As a result, Glass' post-Miranda statements will be admissible if both they and her initial statement were voluntary. See Elstad, 470 U.S. at 318 ("[T]here is no warrant for presuming coercive effect where the suspect's initial inculpatory statement, though technically in violation of Miranda, was voluntary. The relevant inquiry is whether, in fact, the second statement was also voluntarily made.") (footnote omitted). A statement given in violation of Miranda will still be voluntary if the police did not violate the defendant's Fifth Amendment rights. Martin v. Wainwright, 770 F.2d 918, 928 (11th Cir. 1985) modified on other grounds on denial of reh'g, 781 F.2d 185 (11th Cir. 1986).
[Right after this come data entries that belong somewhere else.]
@[simp] theorem State.setTile_pending (s : State) (t : Nat) (tl : Tile) : (s.setTile t tl).pending = s.pending := rfl
@[simp] theorem State.setTile_regs (s : State) (t : Nat) (tl : Tile) : (s.setTile t tl).regs = s.regs := rfl
@[simp] theorem State.setTile_shadow (s : State) (t : Nat) (tl : Tile) : (s.setTile t tl).shadow = s.shadow := rfl
@[simp] theorem State.setTile_tiles (s : State) (t : Nat) (tl : Tile) : (s.setTile t tl).tiles = spSet dTile s.tiles t tl := rfl
@[simp] theorem State.setTile_time (s : State) (t : Nat) (tl : Tile) : (s.setTile t tl).time = s.time := rfl
@[simp] theorem State.setTile_launches (s : State) (t : Nat) (tl : Tile) : (s.setTile t tl).launches = s.launches := rfl
@[simp] theorem State.setTile_switches (s : State) (t : Nat) (tl : Tile) : (s.setTile t tl).switches = s.switches := rfl
@[simp] theorem State.setTile_nextId (s : State) (t : Nat) (tl : Tile) : (s.setTile t tl).nextId = s.nextId := rfl
@[simp] theorem State.setTile_mem (s : State) (t : Nat) (tl : Tile) : (s.setTile t tl).mem = s.mem := rfl
@[simp] theorem State.setTile_units (s : State) (t : Nat) (tl : Tile) : (s.setTile t tl).units = s.units := rfl
@[simp] theorem State.setTile_msc (s : State) (t : Nat) (tl : Tile) : (s.setTile t tl).msc = s.msc := rfl
@[simp] theorem State.setTile_mclk (s : State) (t : Nat) (tl : Tile) : (s.setTile t tl).mclk = s.mclk := rfl
@[simp] theorem State.setTile_busDir (s : State) (t : Nat) (tl : Tile) : (s.setTile t tl).busDir = s.busDir := rfl
@[simp] theorem State.setTile_frames (s : State) (t : Nat) (tl : Tile) : (s.setTile t tl).frames = s.frames := rfl
@[simp] theorem State.setTile_waits (s : State) (t : Nat) (tl : Tile) : (s.setTile t tl).waits = s.waits := rfl
@[simp] theorem State.setTile_moves (s : State) (t : Nat) (tl : Tile) : (s.setTile t tl).moves = s.moves := rfl
@[simp] theorem State.setTile_remaps (s : State) (t : Nat) (tl : Tile) : (s.setTile t tl).remaps = s.remaps := rfl
@[simp] theorem State.setTile_defects (s : State) (t : Nat) (tl : Tile) : (s.setTile t tl).defects = s.defects := rfl
@[simp] theorem State.setTile_pools (s : State) (t : Nat) (tl : Tile) : (s.setTile t tl).pools = s.pools := rfl
@[simp] theorem State.setTile_queues (s : State) (t : Nat) (tl : Tile) : (s.setTile t tl).queues = s.queues := rfl
@[simp] theorem State.setTile_log (s : State) (t : Nat) (tl : Tile) : (s.setTile t tl).log = s.log := rfl
@[simp] theorem State.setTile_wraps (s : State) (t : Nat) (tl : Tile) : (s.setTile t tl).wraps = s.wraps := rfl
@[simp] theorem State.setTile_telem (s : State) (t : Nat) (tl : Tile) : (s.setTile t tl).telem = s.telem := rfl
@[simp] theorem State.setTile_outs (s : State) (t : Nat) (tl : Tile) : (s.setTile t tl).outs = s.outs := rfl
@[simp] theorem State.setTile_free (s : State) (t : Nat) (tl : Tile) : (s.setTile t tl).free = s.free := rfl
@[simp] theorem State.setTile_variant (s : State) (t : Nat) (tl : Tile) : (s.setTile t tl).variant = s.variant := rfl
@[simp] theorem State.setTile_uid (s : State) (t : Nat) (tl : Tile) : (s.setTile t tl).uid = s.uid := rfl
@[simp] theorem State.setTile_fuses (s : State) (t : Nat) (tl : Tile) : (s.setTile t tl).fuses = s.fuses := rfl
@[simp] theorem State.setTile_licences (s : State) (t : Nat) (tl : Tile) : (s.setTile t tl).licences = s.licences := rfl
@[simp] theorem State.setTile_excluded (s : State) (t : Nat) (tl : Tile) : (s.setTile t tl).excluded = s.excluded := rfl
@[simp] theorem State.setTile_boards (s : State) (t : Nat) (tl : Tile) : (s.setTile t tl).boards = s.boards := rfl
@[simp] theorem State.setTile_boardGib (s : State) (t : Nat) (tl : Tile) : (s.setTile t tl).boardGib = s.boardGib := rfl
@[simp] theorem State.setTile_defDropped (s : State) (t : Nat) (tl : Tile) : (s.setTile t tl).defDropped = s.defDropped := rfl
@[simp] theorem State.setTile_active (s : State) (t : Nat) (tl : Tile) : (s.setTile t tl).active = s.active := rfl
@[simp] theorem State.setTile_snaps (s : State) (t : Nat) (tl : Tile) : (s.setTile t tl).snaps = s.snaps := rfl
@[simp] theorem State.setTile_jseq (s : State) (t : Nat) (tl : Tile) : (s.setTile t tl).jseq = s.jseq := rfl
@[simp] theorem State.setTile_hostReqs (s : State) (t : Nat) (tl : Tile) : (s.setTile t tl).hostReqs = s.hostReqs := rfl
@[simp] theorem State.setTile_peerReqs (s : State) (t : Nat) (tl : Tile) : (s.setTile t tl).peerReqs = s.peerReqs := rfl
@[simp] theorem State.setTile_leaQ (s : State) (t : Nat) (tl : Tile) : (s.setTile t tl).leaQ = s.leaQ := rfl
@[simp] theorem State.setTile_holders (s : State) (t : Nat) (tl : Tile) : (s.setTile t tl).holders = s.holders := rfl
@[simp] theorem State.setTile_offline (s : State) (t : Nat) (tl : Tile) : (s.setTile t tl).offline = s.offline := rfl
@[simp] theorem State.setTile_boardMts (s : State) (t : Nat) (tl : Tile) : (s.setTile t tl).boardMts = s.boardMts := rfl
@[simp] theorem State.setTile_comms (s : State) (t : Nat) (tl : Tile) : (s.setTile t tl).comms = s.comms := rfl
@[simp] theorem State.setTile_lateTab (s : State) (t : Nat) (tl : Tile) : (s.setTile t tl).lateTab = s.lateTab := rfl
@[simp] theorem State.setTile_ops (s : State) (t : Nat) (tl : Tile) : (s.setTile t tl).ops = s.ops := rfl
@[simp] theorem State.setTile_lates (s : State) (t : Nat) (tl : Tile) : (s.setTile t tl).lates = s.lates := rfl
@[simp] theorem State.setTile_spkOps (s : State) (t : Nat) (tl : Tile) : (s.setTile t tl).spkOps = s.spkOps := rfl
@[simp] theorem State.setTile_spkEpoch (s : State) (t : Nat) (tl : Tile) : (s.setTile t tl).spkEpoch = s.spkEpoch := rfl
@[simp] theorem State.setTile_qps (s : State) (t : Nat) (tl : Tile) : (s.setTile t tl).qps = s.qps := rfl
@[simp] theorem State.setTile_udAgain (s : State) (t : Nat) (tl : Tile) : (s.setTile t tl).udAgain = s.udAgain := rfl
@[simp] theorem State.setTile_lateFmt (s : State) (t : Nat) (tl : Tile) : (s.setTile t tl).lateFmt = s.lateFmt := rfl
@[simp] theorem State.setTile_pubs (s : State) (t : Nat) (tl : Tile) : (s.setTile t tl).pubs = s.pubs := rfl
@[simp] theorem State.setTile_snapEnd (s : State) (t : Nat) (tl : Tile) : (s.setTile t tl).snapEnd = s.snapEnd := rfl
@[simp] theorem State.setTile_snapWaits (s : State) (t : Nat) (tl : Tile) : (s.setTile t tl).snapWaits = s.snapWaits := rfl
@[simp] theorem State.setTile_mrs (s : State) (t : Nat) (tl : Tile) : (s.setTile t tl).mrs = s.mrs := rfl
@[simp] theorem State.setTile_pcieDown (s : State) (t : Nat) (tl : Tile) : (s.setTile t tl).pcieDown = s.pcieDown := rfl
@[simp] theorem State.setTile_ptpGood (s : State) (t : Nat) (tl : Tile) : (s.setTile t tl).ptpGood = s.ptpGood := rfl
@[simp] theorem State.setTile_lports (s : State) (t : Nat) (tl : Tile) : (s.setTile t tl).lports = s.lports := rfl
@[simp] theorem State.setTile_flash (s : State) (t : Nat) (tl : Tile) : (s.setTile t tl).flash = s.flash := rfl
@[simp] theorem State.setTile_defPrev (s : State) (t : Nat) (tl : Tile) : (s.setTile t tl).defPrev = s.defPrev := rfl
@[simp] theorem State.setTile_defSeq (s : State) (t : Nat) (tl : Tile) : (s.setTile t tl).defSeq = s.defSeq := rfl
@[simp] theorem State.setTile_events (s : State) (t : Nat) (tl : Tile) : (s.setTile t tl).events = s.events := rfl
@[simp] theorem State.setTile_boot (s : State) (t : Nat) (tl : Tile) : (s.setTile t tl).boot = s.boot := rfl
@[simp] theorem State.setTile_revoked (s : State) (t : Nat) (tl : Tile) : (s.setTile t tl).revoked = s.revoked := rfl
@[simp] theorem State.setTile_fw (s : State) (t : Nat) (tl : Tile) : (s.setTile t tl).fw = s.fw := rfl
@[simp] theorem State.setTile_power (s : State) (t : Nat) (tl : Tile) : (s.setTile t tl).power = s.power := rfl
@[simp] theorem State.setTile_pins (s : State) (t : Nat) (tl : Tile) : (s.setTile t tl).pins = s.pins := rfl
@[simp] theorem State.setTile_sb (s : State) (t : Nat) (tl : Tile) : (s.setTile t tl).sb = s.sb := rfl
@[simp] theorem State.setTile_grants (s : State) (t : Nat) (tl : Tile) : (s.setTile t tl).grants = s.grants := rfl
@[simp] theorem State.setTile_sessions (s : State) (t : Nat) (tl : Tile) : (s.setTile t tl).sessions = s.sessions := rfl
@[simp] theorem State.setTile_jobs (s : State) (t : Nat) (tl : Tile) : (s.setTile t tl).jobs = s.jobs := rfl
@[simp] theorem State.setTile_medDead (s : State) (t : Nat) (tl : Tile) : (s.setTile t tl).medDead = s.medDead := rfl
In assessing whether a confession was voluntary, the court must determine whether the defendant "`made an independent and informed choice of his own free will, possessing the capability to do so, his will not being overborne by the pressures and circumstances swirling around him.'" Id. at 924 (quoting Jurek v. Estelle, 623 F.2d 929, 937 (5th Cir. 1980)).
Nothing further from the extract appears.